In fact it is easily explainable. The condensation from your water glass collected at the base. This in turn broke the friction of the table surface with the bottom of the glass. At this point, the glass is essentially floating, though it is nearly impossible to detect with the naked eye. With the glass now floating, it takes only the slightest degree of angle of the table top for the glass to begin moving, and momentum takes over from there. Any form of vibration whatsoever would also cause the glass to move. Even allowing for the unlikely scenario that the table top was perfectly level, nearly every glass ever manufactured has some sort of a concave bottom surface. As the condensation pools around the base of the glass, it creates an air pocket underneath. Simple physics tell us that the air pocket will eventually need to escape, causing lift and propulsion in the process. Ghosts are fun to imagine and I truly wish they existed, but they simply do not.

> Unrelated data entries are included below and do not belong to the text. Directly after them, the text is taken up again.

-- ==== Sys2Proof/Certificates/Slice0/Obligations.lean ====
section
/-! DEFINITION. The statements about the block that are to be proved (OBLIGATIONS.json lists them). -/

open Sys2Proof Sys2Proof.Machine

/-! ### The step -/

/-- A step of a state whose queue has command `c` in front is `exec c` on the state with the queue's rest; on an empty queue the
block idles (notes/assumptions/1.md, 2.md). -/
def Obligations.StepRunsFrontCommand : Prop :=
  (∀ (c : Instr) (q : List Instr) (s : State), step (s.withPending (c :: q)) = exec c (s.withPending q)) ∧
  (∀ (c : Instr) (q : List Instr) (s : State), s.pending = c :: q → step s = exec c { s with pending := q }) ∧
  ∀ s : State, s.pending = [] → step s = .next s

/-- No command stops the block: every one has a next state from every state (00_scope.md; every failure has an effect of its own), and
none touches the queue of waiting commands. -/
def Obligations.EveryCommandAnswersAndLeavesTheQueue : Prop :=
  ∀ (i : Instr) (s : State), ∃ t, exec i s = .next t ∧ t.pending = s.pending

/-- The tick counter moves at COMMIT alone and returns to 0 at a die start alone, which DIE_START and the boot ROM's watchdog (R576)
make: by R59 no reset, no PARTITION_PLAN and no other command changes it. -/
def Obligations.OnlyCommitAndDieStartMoveTheTick : Prop :=
  ∀ (i : Instr) (s t : State), (∀ x, i ≠ .commit x) → (∀ x, i ≠ .dieStart x) → i ≠ .bootRomWatchdog → exec i s = .next t →
    t.clk.tick = s.clk.tick

/-- From every state whose memories are in canonical form, a step leads to a state whose memories are. -/
def Obligations.MemoryStaysCanonical : Prop :=
  ∀ s t : State, s.memoryOk → step s = .next t → t.memoryOk

/-- From every state whose two ledger copies agree and hold at most 4,096 entries, a step leads to such a state, and the ledger still
begins with every entry it held: nothing removes, alters or reorders an entry (R588). The one exception is a bring-up that finds an entry
torn in both copies, which is lost (17_power_on_ready.md, When things collide). -/
def Obligations.LedgerOnlyGrows : Prop :=
  ∀ s t : State, s.ledgerOk → step s = .next t →
    t.ledgerOk ∧ ((∀ i q, s.pending = .bringUp i :: q → ∀ k, k ∈ i.torn0 → k ∉ i.torn1) → LedgerKept s t)

/-- What the spec gives for reset: tick 0 and FREE-RUN without time-of-day (R59, R106), one partition that holds every tenant (R33),
route-plan epoch 1 (R74), sample channels off (R54), every function unsealed with its set-up registers at 0 (Tables 5.7 to 5.9), no
queue, clasp, stream or model, STATE STARTING (R154), throttle step 0 and an empty command queue. It meets the invariants. -/
def Obligations.ResetState : Prop :=
  let s := State.reset
  s.clk.tick = 0 ∧ s.clk.devTime = 0 ∧ s.clk.mode = .freeRun ∧ s.clk.todValid = false ∧ s.clk.refValid = false ∧
  s.clk.ppsValid = false ∧ s.work.startMask = 1 ∧ partCount s.work.startMask = 1 ∧
  (∀ t : Tenant, (s.tenantSt t).partition = 0 ∧ (s.tenantSt t).configured = false ∧ (s.tenantSt t).quota = 1024) ∧
  s.work.routeEpoch = 1 ∧ s.host.sampleAllow = 0 ∧ s.host.autoRehome = false ∧
  (∀ f : Fn, (s.fnSt f).sealed = false ∧ (s.fnSt f).resetBusy = false ∧ (s.fnSt f).sealError = 0 ∧
    (s.fnSt f).adminSqBase = 0 ∧ (s.fnSt f).eventRingBase = 0 ∧ (s.fnSt f).hbEnable = false ∧ (s.fnSt f).eventSeq = 0) ∧
  s.host.queues = [] ∧ s.host.clasps = [] ∧ s.work.streams = [] ∧ s.work.models = [] ∧ s.pools.bufs = [] ∧
  s.safety.state = .starting ∧ s.safety.throttle = 0 ∧ s.safety.retired = [] ∧ s.mmc.autoRetry = false ∧ s.pending = [] ∧
  s.memoryOk ∧ s.ledgerOk

/-! ### COMMIT -/

/-- R55, R56: COMMIT takes a running die to the next tick; the tick that begins lasts its nominal length, corrected by at most 1,666 ns
while the PPS is valid and not at all while it is not, so between 1,665,000 and 1,668,333 ns; the nominal lengths repeat the pattern
1,666,667, 1,666,667, 1,666,666 ns and 600 of them last exactly one second. A FAILED module, and one whose boot ROM has not finished,
only keeps time at COMMIT, shows TELEMETRY_STALE where it is due (R158) and issues nothing (R543, R573); a die that does not run does
not tick. -/
def Obligations.CommitKeepsTime : Prop :=
  (∀ (i : CommitIn) (s : State), s.boot.running = true → ∃ t, exec (.commit i) s = .next t ∧
    t.clk.tick = s.clk.tick + 1 ∧ t.clk.twin = s.clk.twin + 1 ∧ t.clk.ocxoNs = s.clk.ocxoNs + s.clk.lastLen ∧
    ((t.clk.lastLen : Int) - nominalLen t.clk.tick).natAbs ≤ 1666 ∧
    1665000 ≤ t.clk.lastLen ∧ t.clk.lastLen ≤ 1668333 ∧
    (s.clk.ppsValid = false → t.clk.lastLen = nominalLen t.clk.tick)) ∧
  (∀ n : Nat, nominalLen (3 * n) = 1666667 ∧ nominalLen (3 * n + 1) = 1666667 ∧ nominalLen (3 * n + 2) = 1666666) ∧
  (∀ n : Nat, nominalNs (n + 600) = nominalNs n + 1000000000) ∧
  ∀ (i : CommitIn) (s : State),
    (s.boot.running = false → exec (.commit i) s = .next s) ∧
    (s.boot.running = true → s.safety.state = .failed ∨ s.boot.broughtUp = false →
      ∃ (c : Clock) (v : Vector HmView 17), exec (.commit i) s = .next { s with
          clk := c, host := { s.host with issue := [], ahead := [], views := v }, safety := { s.safety with stale := s.safety.staleNext } } ∧
        c.tick = s.clk.tick + 1 ∧ c.notes = [])

/-! ### Time (03_time_reference.md) -/

/-- R657, R111: what the time unit of a running die makes of a rising PPS edge, at the time of the frequency in use (R107), while the PPS is
valid and the 10 MHz, where the second measured it, is within 20 ppm. A pulse under 100 ns is ignored (R97). A deviation over 20 us
rejects the PPS. A deviation of at most 50 ns is accepted: it measures the phase error against the nearest whole second of device time
and predicts later edges. A first deviation between them is held and adjusts nothing; a third one within 50 ns of the two held is a phase
step and is accepted. No edge moves the tick, steps device time or changes the state (R99, R106), and nothing outside the time unit changes
where no time-of-day is armed. -/
def Obligations.PpsEdgeIsJudged : Prop :=
  ∀ (i : PpsIn) (s : State), s.boot.running = true → s.clk.armed = none →
    let run := s.clk.timed i.afterEdgeNs
    let after := s.clk.ocxoNs + run
    let dev := s.clk.deviation after
    (i.widthNs < 100 → exec (.ppsEdge i) s = .next s) ∧
    (100 ≤ i.widthNs → s.clk.ppsValid = true → (∀ d, i.ocxoPpb = some d → d.natAbs ≤ 20000) →
      ∃ c : Clock, exec (.ppsEdge i) s = .next { s with clk := c } ∧
      c.tick = s.clk.tick ∧ c.stepTotal = s.clk.stepTotal ∧ c.mode = s.clk.mode ∧ c.lastEdge = some after ∧
      (20000 < dev.natAbs → c.ppsValid = false ∧ c.held = [] ∧ c.lastAccepted = s.clk.lastAccepted ∧
        ∃ n ∈ c.notes, n.code = 0x0103) ∧
      (dev.natAbs ≤ 50 → c.ppsValid = true ∧ c.held = [] ∧ c.lastAccepted = some after ∧
        c.edgeErr = some (s.clk.devTimeAt run - nearestSecond (s.clk.devTimeAt run))) ∧
      (50 < dev.natAbs → dev.natAbs ≤ 20000 → s.clk.held = [] →
        c.ppsValid = true ∧ c.held = [dev] ∧ c.lastAccepted = s.clk.lastAccepted ∧ c.phaseErr = s.clk.phaseErr ∧
        c.edgeErr = s.clk.edgeErr) ∧
      (50 < dev.natAbs → dev.natAbs ≤ 20000 → s.clk.held.length = 2 → (∀ h ∈ s.clk.held, (dev - h).natAbs ≤ 50) →
        c.ppsValid = true ∧ c.held = [] ∧ c.lastAccepted = some after ∧ (∃ n ∈ c.notes, n.code = 0x0105 ∧ n.value = dev)))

Sorry but your physics model is flawed. Try again with consideration that not all condensation would pool into the bottom of the cup, nor would the air require a violent escape to overcome the pressure of the water beneath. Your typical 16 oz cup would have a concave bottom that would take up a third of it’s volume to produce those results, and that’s given the benefit of the doubt to the house purchasing really cheap, light cups.
And again in your model, as you stated that such glasses typically have imperfections, and as such would allow gaps for the air to disperse.
If you’re going to disprove something, atleast use the proper physics instead of embarassing the scholastic minded.
they have tablecloths there. snatchy your idea is FALSE
Snatchy, do be wary of what you wish for, as you probably WILL get your wish. And remember my post here when it does, as I’m telling you now that it will happen when you absolutely least expect it. I gather from your short post that you are a man who is pragmatic, sensible and assured of himself…..all fine qualities in my book. When your ghost sighting happens, you’re the type of gentleman that will be severely affected by it….as “it simply will not compute” with your world view. Buckle up, my friend. If I could, I’d bet serious dollars that your day will come! It may be years, decades or more down the road….but it’s going to happen to you. IF you wish to accelerate this to happen as soon as possible…what truly works in many cases would be for you to “egg on” the spirits. You can do this by actually making loud statements in purportedly haunted establishments that “ghosts are not real….ghosts do not exist…it’s all in people’s feeble little minds” etc. etc. I’m serious about this….do it if you dare! Best of luck, my friend. Joel in az.
French fries let me introduce you to Happy Meal! LOL!